» PROBLEM DETAILS
Lines from the line with "t.memoryLaw ∧ t.writeListLaw" to the line with "silence state is" in the entries below, and only those, must be output exactly, with both ends included.

» PROVIDED DATA
-- ==== Sys2Proof/Certificates/Slice0/Obligations.lean ====
section
/-! DEFINITION. The statements for the provers. Each docstring names the rules the statement rests on. -/

open Sys2Proof Sys2Proof.Machine

/-! ### The step, the clock and the commands as a whole -/

/-- A step with a command at the front of the queue is exec of that command with the queue's rest. -/
def Obligations.StepRunsTheFrontCommand : Prop :=
  ∀ (c : Instr) (rest : List Instr) (s : State), s.pending = c :: rest → step s = exec c { s with pending := rest }

/-- The clock of an empty queue (the model's choice, log 5): the command of a timer that has run out, or else one
millisecond at every timer, and nothing else changes. -/
def Obligations.ClockRunsOnAnEmptyQueue : Prop :=
  ∀ s : State, s.pending = [] →
    (∀ c, s.dueCommand = some c → step s = exec c s) ∧
    (s.dueCommand = none → ∃ t, step s = .next t ∧
      t = { s with scanner := t.scanner,
                   resolver := { s.resolver with silence := match s.resolver.silence with
                     | .fed count left => .fed count (left - 1)
                     | other => other },
                   sequencer := { s.sequencer with motions := t.sequencer.motions, cutHold := t.sequencer.cutHold,
                                                   startWait := t.sequencer.startWait },
                   outputs := { s.outputs with
                     lamps := t.outputs.lamps
                     serviceBlink := s.outputs.serviceBlink.map fun b => (b.1, b.2 - 1) },
                   faults := { s.faults with pulse := s.faults.pulse.map (· - 1) },
                   shoe := { s.shoe with refresh := s.shoe.refresh.map (· - 1) } } ∧
      (∀ c : Contact, t.scanner.input c =
        { s.scanner.input c with timer := (s.scanner.input c).timer.map (· - 1) }) ∧
      (∀ i : Fin 16, t.outputs.lamps[i] =
        ⟨(s.outputs.lamps[i]).steady, (s.outputs.lamps[i]).blink.map fun b => { b with timer := b.timer - 1 }⟩) ∧
      (∀ n : StopNo, (t.sequencer.motions[n]).stuck = (s.sequencer.motions[n]).stuck ∧
        (t.sequencer.motions[n]).motion =
          match (s.sequencer.motions[n]).motion with
          | .pulsing d a left => .pulsing d a (left - 1)
          | .settling d a left => .settling d a (left - 1)
          | .resting cut d w left => .resting cut d w (left - 1)
          | m => m) ∧
      t.sequencer.cutHold = s.sequencer.cutHold.map (· - 1) ∧
      t.sequencer.startWait = s.sequencer.startWait.map (· - 1))

/-- Every command answers a next state in every state, and leaves the queue of waiting commands alone: the rules
name no event that stops the node for good (log 4). -/
def Obligations.EveryCommandAnswersANextState : Prop :=
  ∀ (c : Instr) (s : State), ∃ t, exec c s = .next t ∧ t.pending = s.pending

/-! ### Frames on the link -/

/-- The command of the frame that a well-formed command stands for is that command: no field of a frame is lost
(R168, R169). -/
def Obligations.CommandOfItsOwnFrame : Prop :=
  ∀ (c : Instr) (f : RawFrame), c.wellFormed = true → frameOf c = some f → (∀ g, c ≠ .unknownKind g) → commandOf f = c

/-- A receiver assembles the frame a sender sends, bit for bit, with stuffing, check and end field (R164 to R166,
R175). -/
def Obligations.SentFrameIsAssembled : Prop :=
  ∀ f : RawFrame, f.payload.length ≤ 8 → assemble (frameBits f) = .taken f

/-- From the start bit to the last bit before the end mark, no more than 8 bits in a row have one value (R165); and
a frame of n payload bytes has 43 + 8n bits before stuffing (R164). -/
def Obligations.StuffingBreaksEveryRun : Prop :=
  ∀ f : RawFrame,
    (∀ b : Bool, ¬ (List.replicate 9 b <:+: stuffFrom BitRun.start (bareFrame f))) ∧
    (bareFrame f).length + endField.length = 43 + 8 * f.payload.length

/-! ### Laws that every step keeps -/

/-- The record array keeps its canonical form, and the write list holds at most 8 writes, at most one waiting for an
index, each naming a record, and the record of a write in progress is marked written (R35, R41, R42, R45; log 28). -/
def Obligations.EveryStepKeepsTheStoreLaws : Prop :=
  ∀ s t : State, s.memoryLaw → s.writeListLaw → s.serviceLaw → step s = .next t → t.memoryLaw ∧ t.writeListLaw

/-- The transmit queue holds at most 8 frames, no two of one age, at most one a SHOE and one a FAULT-NOTE, in order,
with only the head under way; the division field of a SHOE in it is the node's own, and it is empty in STARTING and
without supply (R123, R181, R183, R184, R185; the model's choices: log 26, 43). -/
def Obligations.EveryStepKeepsTheQueueLaw : Prop :=
  ∀ s t : State, step s = .next t →
    (s.queueLaw → t.queueLaw) ∧ (s.shoeDivisionLaw → t.shoeDivisionLaw)

/-- Coils stay within the budget, pulses within the pulse length, a resting stop awaits its direction unless that was
cut, and no stop has a move outside RUNNING (R56, R58, R60, R62, R63). -/
def Obligations.EveryStepKeepsTheCoilLaw : Prop :=
  ∀ s t : State, s.coilLaw → step s = .next t → t.coilLaw

/-- The drawn image stays in the relation of R1 to the knobs and to the moves. -/
def Obligations.EveryStepKeepsTheDrawnImage : Prop :=
  ∀ s t : State, s.coilLaw → s.drawnLaw → step s = .next t → t.drawnLaw

/-- The speaking set stays the one R6 gives from the drawn image, the crescendo and the tutti. -/
def Obligations.EveryStepKeepsTheSpeakingSet : Prop :=
  ∀ s t : State, s.speakingLaw → step s = .next t → t.speakingLaw

/-- The steady value of every piston lamp stays the one R85 gives. -/
def Obligations.EveryStepKeepsTheLamps : Prop :=
  ∀ s t : State, s.lampLaw → step s = .next t → t.lampLaw

/-- STUCK, SHOE_SILENT and CONFIG stay set exactly while their causes last, and in STARTING no stop is stuck and the
silence state is WAITING (R146, R194, R195, R196; the model's choice: log 25). -/
def Obligations.EveryStepKeepsTheFollowingFlags : Prop :=
  ∀ s t : State, s.queueLaw → s.faultLaw → step s = .next t → t.faultLaw

/-- Levels, program and stage, the ranges of service access and of the shoe unit, and the debounce timers stay lawful
(R4, R106, R112, R115, R121, R129, R147, R205). -/
def Obligations.EveryStepKeepsTheRanges : Prop :=
  ∀ s t : State, s.levelLaw ∧ s.serviceLaw ∧ s.scannerLaw ∧ s.shoeLaw → step s = .next t →
    t.levelLaw ∧ t.serviceLaw ∧ t.scannerLaw ∧ t.shoeLaw

/-- The state right after reset keeps every law, with the straps, contacts and start phase the model gives it (log 1, 2,
3). -/
def Obligations.ResetKeepsEveryLaw : Prop :=
  State.reset.memoryLaw ∧ State.reset.queueLaw ∧ State.reset.shoeDivisionLaw ∧ State.reset.writeListLaw ∧ State.reset.coilLaw ∧
    State.reset.drawnLaw ∧ State.reset.speakingLaw ∧ State.reset.lampLaw ∧ State.reset.faultLaw ∧
    State.reset.shoeLaw ∧ State.reset.levelLaw ∧ State.reset.serviceLaw ∧ State.reset.scannerLaw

» RESULT FOR THIS EXERCISE
  ∀ s t : State, s.memoryLaw → s.writeListLaw → s.serviceLaw → step s = .next t → t.memoryLaw ∧ t.writeListLaw

/-- The transmit queue holds at most 8 frames, no two of one age, at most one a SHOE and one a FAULT-NOTE, in order,
with only the head under way; the division field of a SHOE in it is the node's own, and it is empty in STARTING and
without supply (R123, R181, R183, R184, R185; the model's choices: log 26, 43). -/
def Obligations.EveryStepKeepsTheQueueLaw : Prop :=
  ∀ s t : State, step s = .next t →
    (s.queueLaw → t.queueLaw) ∧ (s.shoeDivisionLaw → t.shoeDivisionLaw)

/-- Coils stay within the budget, pulses within the pulse length, a resting stop awaits its direction unless that was
cut, and no stop has a move outside RUNNING (R56, R58, R60, R62, R63). -/
def Obligations.EveryStepKeepsTheCoilLaw : Prop :=
  ∀ s t : State, s.coilLaw → step s = .next t → t.coilLaw

/-- The drawn image stays in the relation of R1 to the knobs and to the moves. -/
def Obligations.EveryStepKeepsTheDrawnImage : Prop :=
  ∀ s t : State, s.coilLaw → s.drawnLaw → step s = .next t → t.drawnLaw

/-- The speaking set stays the one R6 gives from the drawn image, the crescendo and the tutti. -/
def Obligations.EveryStepKeepsTheSpeakingSet : Prop :=
  ∀ s t : State, s.speakingLaw → step s = .next t → t.speakingLaw

/-- The steady value of every piston lamp stays the one R85 gives. -/
def Obligations.EveryStepKeepsTheLamps : Prop :=
  ∀ s t : State, s.lampLaw → step s = .next t → t.lampLaw

/-- STUCK, SHOE_SILENT and CONFIG stay set exactly while their causes last, and in STARTING no stop is stuck and the
silence state is WAITING (R146, R194, R195, R196; the model's choice: log 25). -/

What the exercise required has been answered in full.